CHAPTER VII—ONE OF THE WONDERS OF THE WORLD
Courteous Americans—Nankou Pass—Beacon towers—Inaccessible hills—“Balbus has built a wall”—Tiny towns—“Watchman, what of the night?”—Deserted watch-towers—-Thoughtful Chinese waiter—Ming Tombs—Chinese carrying chair—Stony way—Greatest p'ia lou in China—Amphitheatre among the barren hills—Tomb of Yung Lo—Trunks of sandal-wood trees—Enterprising Chinese guard.
Wherever I might wander in China, and with the rumours of war that were in the air, it looked as if my wanderings were going to be somewhat restricted, to one place I was bound to wander, and that was the Great Wall of China.
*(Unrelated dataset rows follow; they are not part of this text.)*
/-- 41_operate R145: the encoding and the effect of AND, immediate form. -/
def Obligations.AndImmediateForm : Prop :=
  (∀ w : Word, w.extractLsb' 12 4 = 0b0101#4 → w.getLsbD 5 = true →
    decode w = .andi (w.extractLsb' 9 3) (w.extractLsb' 6 3) (w.extractLsb' 0 5)) ∧
  ∀ (dr sr1 : Reg) (imm5 : BitVec 5) (s : State), ∃ t, exec (.andi dr sr1 imm5) s = .next t ∧
    WritesReg dr (s.reg sr1 &&& imm5.signExtend 16) s t ∧ FlagsOf t.cc (t.reg dr) ∧
    t = { s with regs := t.regs, cc := t.cc }

/-- 41_operate R146: the encoding and the effect of NOT, and that two NOTs restore the value. -/
def Obligations.NotComplements : Prop :=
  (∀ w : Word, w.extractLsb' 12 4 = 0b1001#4 → decode w = .not (w.extractLsb' 9 3) (w.extractLsb' 6 3)) ∧
  (∀ (dr sr : Reg) (s : State), ∃ t, exec (.not dr sr) s = .next t ∧
    WritesReg dr (~~~ (s.reg sr)) s t ∧ FlagsOf t.cc (t.reg dr) ∧ t = { s with regs := t.regs, cc := t.cc }) ∧
  ∀ (r : Reg) (s : State), ∃ t u, exec (.not r r) s = .next t ∧ exec (.not r r) t = .next u ∧ u.reg r = s.reg r

/-! ## Loads, stores, LEA -/

/-- 42_data_movement R161: the encoding and the effect of LD, the KBDR side effect among it. -/
def Obligations.LdLoadsPcRelative : Prop :=
  (∀ w : Word, w.extractLsb' 12 4 = 0b0010#4 → decode w = .ld (w.extractLsb' 9 3) (w.extractLsb' 0 9)) ∧
  ∀ (dr : Reg) (off9 : BitVec 9) (s : State), ∃ t, exec (.ld dr off9) s = .next t ∧
    WritesReg dr (s.memAt (s.pc + off9.signExtend 16)) s t ∧ FlagsOf t.cc (t.reg dr) ∧
    (∀ b, t.memAt b = afterRead s (s.pc + off9.signExtend 16) b) ∧
    t = { s with regs := t.regs, cc := t.cc, mem := t.mem }

/-- 42_data_movement R162: the encoding and the effect of ST; a store to a device cell is dropped. -/
def Obligations.StStoresPcRelative : Prop :=
  (∀ w : Word, w.extractLsb' 12 4 = 0b0011#4 → decode w = .st (w.extractLsb' 9 3) (w.extractLsb' 0 9)) ∧
  ∀ (sr : Reg) (off9 : BitVec 9) (s : State), ∃ t, exec (.st sr off9) s = .next t ∧
    (s.pc + off9.signExtend 16 = 0xFE00#16 ∨ s.pc + off9.signExtend 16 = 0xFE02#16 → t = s) ∧
    (s.pc + off9.signExtend 16 ≠ 0xFE00#16 → s.pc + off9.signExtend 16 ≠ 0xFE02#16 →
      t.memAt (s.pc + off9.signExtend 16) = s.reg sr) ∧
    (∀ b, b ≠ s.pc + off9.signExtend 16 → t.memAt b = s.memAt b) ∧
    t = { s with mem := t.mem }

/-- 42_data_movement R163: the encoding and the effect of LDR; the base is read before DR is written. -/
def Obligations.LdrLoadsBaseOffset : Prop :=
  (∀ w : Word, w.extractLsb' 12 4 = 0b0110#4 →
    decode w = .ldr (w.extractLsb' 9 3) (w.extractLsb' 6 3) (w.extractLsb' 0 6)) ∧
  ∀ (dr base : Reg) (off6 : BitVec 6) (s : State), ∃ t, exec (.ldr dr base off6) s = .next t ∧
    WritesReg dr (s.memAt (s.reg base + off6.signExtend 16)) s t ∧ FlagsOf t.cc (t.reg dr) ∧
    (∀ b, t.memAt b = afterRead s (s.reg base + off6.signExtend 16) b) ∧
    t = { s with regs := t.regs, cc := t.cc, mem := t.mem }

/-- 42_data_movement R164: the encoding and the effect of STR; a store to a device cell is dropped. -/
def Obligations.StrStoresBaseOffset : Prop :=
  (∀ w : Word, w.extractLsb' 12 4 = 0b0111#4 →
    decode w = .str (w.extractLsb' 9 3) (w.extractLsb' 6 3) (w.extractLsb' 0 6)) ∧
  ∀ (sr base : Reg) (off6 : BitVec 6) (s : State), ∃ t, exec (.str sr base off6) s = .next t ∧
    (s.reg base + off6.signExtend 16 = 0xFE00#16 ∨ s.reg base + off6.signExtend 16 = 0xFE02#16 → t = s) ∧
    (s.reg base + off6.signExtend 16 ≠ 0xFE00#16 → s.reg base + off6.signExtend 16 ≠ 0xFE02#16 →
      t.memAt (s.reg base + off6.signExtend 16) = s.reg sr) ∧
    (∀ b, b ≠ s.reg base + off6.signExtend 16 → t.memAt b = s.memAt b) ∧
    t = { s with mem := t.mem }

/-- 42_data_movement R165: the encoding and the effect of LDI: the pointer p is read first, each read has the KBDR side
effect, and the second read sees the first one's. -/
def Obligations.LdiLoadsIndirect : Prop :=
  (∀ w : Word, w.extractLsb' 12 4 = 0b1010#4 → decode w = .ldi (w.extractLsb' 9 3) (w.extractLsb' 0 9)) ∧
  ∀ (dr : Reg) (off9 : BitVec 9) (s : State) (at_ p : Word),
    at_ = s.pc + off9.signExtend 16 → p = s.memAt at_ →
    ∃ t, exec (.ldi dr off9) s = .next t ∧
      WritesReg dr (afterRead s at_ p) s t ∧ FlagsOf t.cc (t.reg dr) ∧
      (at_ = 0xFE02#16 ∨ p = 0xFE02#16 → t.memAt 0xFE00#16 = s.memAt 0xFE00#16 &&& 0x7FFF#16) ∧
      (at_ ≠ 0xFE02#16 → p ≠ 0xFE02#16 → t.memAt 0xFE00#16 = s.memAt 0xFE00#16) ∧
      (∀ b, b ≠ 0xFE00#16 → t.memAt b = s.memAt b) ∧
      t = { s with regs := t.regs, cc := t.cc, mem := t.mem }

/-- 42_data_movement R166: the encoding and the effect of STI: the pointer read has the KBDR side effect, the store goes
to the pointer and a device cell drops it. -/
def Obligations.StiStoresIndirect : Prop :=
  (∀ w : Word, w.extractLsb' 12 4 = 0b1011#4 → decode w = .sti (w.extractLsb' 9 3) (w.extractLsb' 0 9)) ∧
  ∀ (sr : Reg) (off9 : BitVec 9) (s : State) (at_ p : Word),
    at_ = s.pc + off9.signExtend 16 → p = s.memAt at_ →
    ∃ t, exec (.sti sr off9) s = .next t ∧
      (p ≠ 0xFE00#16 → p ≠ 0xFE02#16 → t.memAt p = s.reg sr) ∧
      (p = 0xFE00#16 ∨ p = 0xFE02#16 → t.memAt p = afterRead s at_ p) ∧
      (∀ b, b ≠ p → t.memAt b = afterRead s at_ b) ∧
      t = { s with mem := t.mem }

/-- 42_data_movement R167: the encoding and the effect of LEA: CC is set, memory is not read (no side effect at KBDR). -/
def Obligations.LeaComputesAddress : Prop :=
  (∀ w : Word, w.extractLsb' 12 4 = 0b1110#4 → decode w = .lea (w.extractLsb' 9 3) (w.extractLsb' 0 9)) ∧
  ∀ (dr : Reg) (off9 : BitVec 9) (s : State), ∃ t, exec (.lea dr off9) s = .next t ∧
    WritesReg dr (s.pc + off9.signExtend 16) s t ∧ FlagsOf t.cc (t.reg dr) ∧ t = { s with regs := t.regs, cc := t.cc }

/-! ## Control transfer -/

/-- 40_control R120: the encoding and the effect of BR; nzp = 000 never branches, and with CC one-hot nzp = 111 always
does. -/
def Obligations.BrBranchesOnMask : Prop :=
  (∀ w : Word, w.extractLsb' 12 4 = 0b0000#4 → decode w = .br (w.extractLsb' 9 3) (w.extractLsb' 0 9)) ∧
  (∀ (nzp : BitVec 3) (off9 : BitVec 9) (s : State), nzp &&& s.cc ≠ 0b000#3 →
    exec (.br nzp off9) s = .next { s with pc := s.pc + off9.signExtend 16 }) ∧
  (∀ (nzp : BitVec 3) (off9 : BitVec 9) (s : State), nzp &&& s.cc = 0b000#3 → exec (.br nzp off9) s = .next s) ∧
  (∀ (off9 : BitVec 9) (s : State), exec (.br 0b000#3 off9) s = .next s) ∧
  ∀ (off9 : BitVec 9) (s : State), s.cc = 0b001#3 ∨ s.cc = 0b010#3 ∨ s.cc = 0b100#3 →
    exec (.br 0b111#3 off9) s = .next { s with pc := s.pc + off9.signExtend 16 }

/-- 40_control R122: the encoding and the effect of JSR. -/
def Obligations.JsrLinksAndJumps : Prop :=
  (∀ w : Word, w.extractLsb' 12 4 = 0b0100#4 → w.getLsbD 11 = true → decode w = .jsr (w.extractLsb' 0 11)) ∧
  ∀ (off11 : BitVec 11) (s : State), ∃ t, exec (.jsr off11) s = .next t ∧
    WritesReg 7#3 s.pc s t ∧ t.pc = s.pc + off11.signExtend 16 ∧ t = { s with regs := t.regs, pc := t.pc }

/-- 40_control R124: the encoding and the effect of JSRR, with BR = 7 reading the new R7. -/
def Obligations.JsrrLinksThenJumps : Prop :=
  (∀ w : Word, w.extractLsb' 12 4 = 0b0100#4 → w.getLsbD 11 = false → decode w = .jsrr (w.extractLsb' 6 3)) ∧
  ∀ (base : Reg) (s : State), ∃ t, exec (.jsrr base) s = .next t ∧
    WritesReg 7#3 s.pc s t ∧ (base ≠ 7#3 → t.pc = s.reg base) ∧ (base = 7#3 → t.pc = s.pc) ∧
    t = { s with regs := t.regs, pc := t.pc }

/-- 40_control R126, R127: the words and the effect of JMP and RET. -/
def Obligations.JmpAndRetJump : Prop :=
  (∀ w : Word, w.extractLsb' 12 4 = 0b1100#4 → w.extractLsb' 6 3 ≠ 7#3 → decode w = .jmp (w.extractLsb' 6 3)) ∧
  (∀ w : Word, w.extractLsb' 12 4 = 0b1100#4 → w.extractLsb' 6 3 = 7#3 → decode w = .ret) ∧
  (∀ (base : Reg) (s : State), exec (.jmp base) s = .next { s with pc := s.reg base }) ∧
  ∀ s : State, exec .ret s = .next { s with pc := s.reg 7#3 } ∧ exec .ret s = exec (.jmp 7#3) s

/-! ## No-ops -/

/-- 44_unimplemented R220, R221: RTI and RES change nothing after the fetch. -/
def Obligations.RtiAndResDoNothing : Prop :=
  (∀ w : Word, w.extractLsb' 12 4 = 0b1000#4 → decode w = .rti) ∧
  (∀ w : Word, w.extractLsb' 12 4 = 0b1101#4 → decode w = .res) ∧
  ∀ s : State, exec .rti s = .next s ∧ exec .res s = .next s

/-- 43_trap R199: a vector outside 0x20 to 0x25 changes nothing after the fetch. -/
def Obligations.UndefinedVectorDoesNothing : Prop :=
  (∀ w : Word, w.extractLsb' 12 4 = 0b1111#4 →
    w.extractLsb' 0 8 < 0x20#8 ∨ 0x25#8 < w.extractLsb' 0 8 → decode w = .trap (w.extractLsb' 0 8)) ∧
  ∀ (v : BitVec 8) (s : State), v < 0x20#8 ∨ 0x25#8 < v → exec (.trap v) s = .next s

/-! ## TRAP -/

/-- 43_trap R190: dispatch on instr[7:0], by the decoder and by the dispatcher, and what no TRAP does: it writes no
general register (R7 among them), neither CC nor the PC. GETC and IN write R0 and CC in their second phase. -/
def Obligations.TrapDispatchesOnVector : Prop :=
  (∀ w : Word, w.extractLsb' 12 4 = 0b1111#4 →
    (w.extractLsb' 0 8 = 0x20#8 → decode w = .trapGetc) ∧ (w.extractLsb' 0 8 = 0x21#8 → decode w = .trapOut) ∧
    (w.extractLsb' 0 8 = 0x22#8 → decode w = .trapPuts) ∧ (w.extractLsb' 0 8 = 0x23#8 → decode w = .trapIn) ∧
    (w.extractLsb' 0 8 = 0x24#8 → decode w = .trapPutsp) ∧ (w.extractLsb' 0 8 = 0x25#8 → decode w = .trapHalt)) ∧
  (∀ s : State, exec (.trap 0x20#8) s = exec .trapGetc s ∧ exec (.trap 0x21#8) s = exec .trapOut s ∧
    exec (.trap 0x22#8) s = exec .trapPuts s ∧ exec (.trap 0x23#8) s = exec .trapIn s ∧
    exec (.trap 0x24#8) s = exec .trapPutsp s ∧ exec (.trap 0x25#8) s = exec .trapHalt s) ∧
  ∀ (w : Word) (s t : State), w.extractLsb' 12 4 = 0b1111#4 → exec (decode w) s = .next t →
    t.regs = s.regs ∧ t.cc = s.cc ∧ t.pc = s.pc

/-- 60_exceptions R253, 43_trap R201: a row of Emits appends every byte, or stops at the first failing write with
sink_error set, running cleared and the core exited; one of the two holds in every state. The cause is log entry 9. -/
def Obligations.EmitsStopAtFirstFailure : Prop :=
  ∀ (bs : List Byte) (s : State),
    (SinkAccepts bs.length s → emitAll bs s = .sent (accepted s bs)) ∧
    (∀ n < bs.length, SinkFailsAt n s → emitAll bs s = .failed (failedAfter s (bs.take n))) ∧
    (SinkAccepts bs.length s ∨ ∃ n < bs.length, SinkFailsAt n s)

/-- 43_trap R191, R192: GETC waits and writes nothing else; in the wait the core takes a byte into R0, or holds. The
second part is for a wait that P_STOP_CANCELS_WAIT does not cancel. -/
def Obligations.GetcWaitsThenDelivers : Prop :=
  (∀ s : State, exec .trapGetc s = .next { s with phase := .waitKey .getc }) ∧
  ∀ s : State, turnOf s = .core → s.phase = .waitKey .getc →
    s.running = true ∨ s.params.stopCancelsWait ≠ some true →
    (s.keyBuf = none → step s = .next (takeTurn s)) ∧
    ∀ b, s.keyBuf = some b → ∃ t, step s = .next t ∧
      WritesReg 0#3 (b.setWidth 16) s t ∧ FlagsOf t.cc (t.reg 0#3) ∧ t.keyBuf = none ∧ t.phase = .boundary ∧
      t = { takeTurn s with regs := t.regs, cc := t.cc, keyBuf := t.keyBuf, phase := t.phase }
Even in the days of my grandmother's curios, I had heard about that, one of the wonders of the world, and I could never have left China without seeing it.
“You can do it in a couple of days,” said the young man, who had chastened me gently when first I entered Peking. “I'm going up on Tuesday, You'd better come along. The poet's coming too,” he added.
The poet, a real live poet, who thought a deal more about his binding than his public, was like me I think, he did not like seeing places in crowds, and at first he did not give us much of his society. There was also a millionaire, an American millionaire, his little wife, his big daughter, and his angular maiden sister. They had an observation-car fixed on to the train, and the guard came along and said that if we ordinary travellers, who were not millionaires, cared to come in the car, the millionaire would be very pleased.
I have travelled so much by myself that the chance of congenial company once in a way was delightful, but I did feel we ought not to have taken the train to the Nankou Pass. A mule litter, or a Peking cart would have been so much more suitable. However, it is as well to be as comfortable as possible.
From the north came China's foes, the sturdy horsemen from Mongolia, the mountain men from the Manchurian Hills, and because the peaceful, industrious inhabitants of the rich; alluvial plains feared greatly the raiders, they, just at the Nankou Pass, where these inaccessible hills might be passed, built watch-towers and kept ward. There they stand, even to this day, upon jutting peaks where the pass opens into the plain, grey stone watch-towers with look-outs and slits for the archers, and beacon-towers which could flash the fiery warning that should rouse the country to the south. For thirteen miles we went up the pass, the cleft that the stream, babbling cheerfully now in April over its water-worn rocks, has carved for itself through the stony hills, and its weird beauty never palls.
Always there were the hills, broken to pieces, tossed together by the hand of a giant, there were great clefts in them, vistas looking up stony and inaccessible valleys, gullies that are black as if a burning fiery furnace had been set in their midst, little pockets where the stream widened and there was a patch of green pasture, some goats grazing, a small, neat farm-house and fruit-trees, pink and white, almond, peach, or pear, a wealth of blossom. On every patch of those barren hill-sides where a tree might grow, a tree—a fruit-tree—because the Chinaman is strictly utilitarian, had been planted; only here and there, over the sacred graves of China, there was a patch of willow, tender with the delicate dainty green of early spring.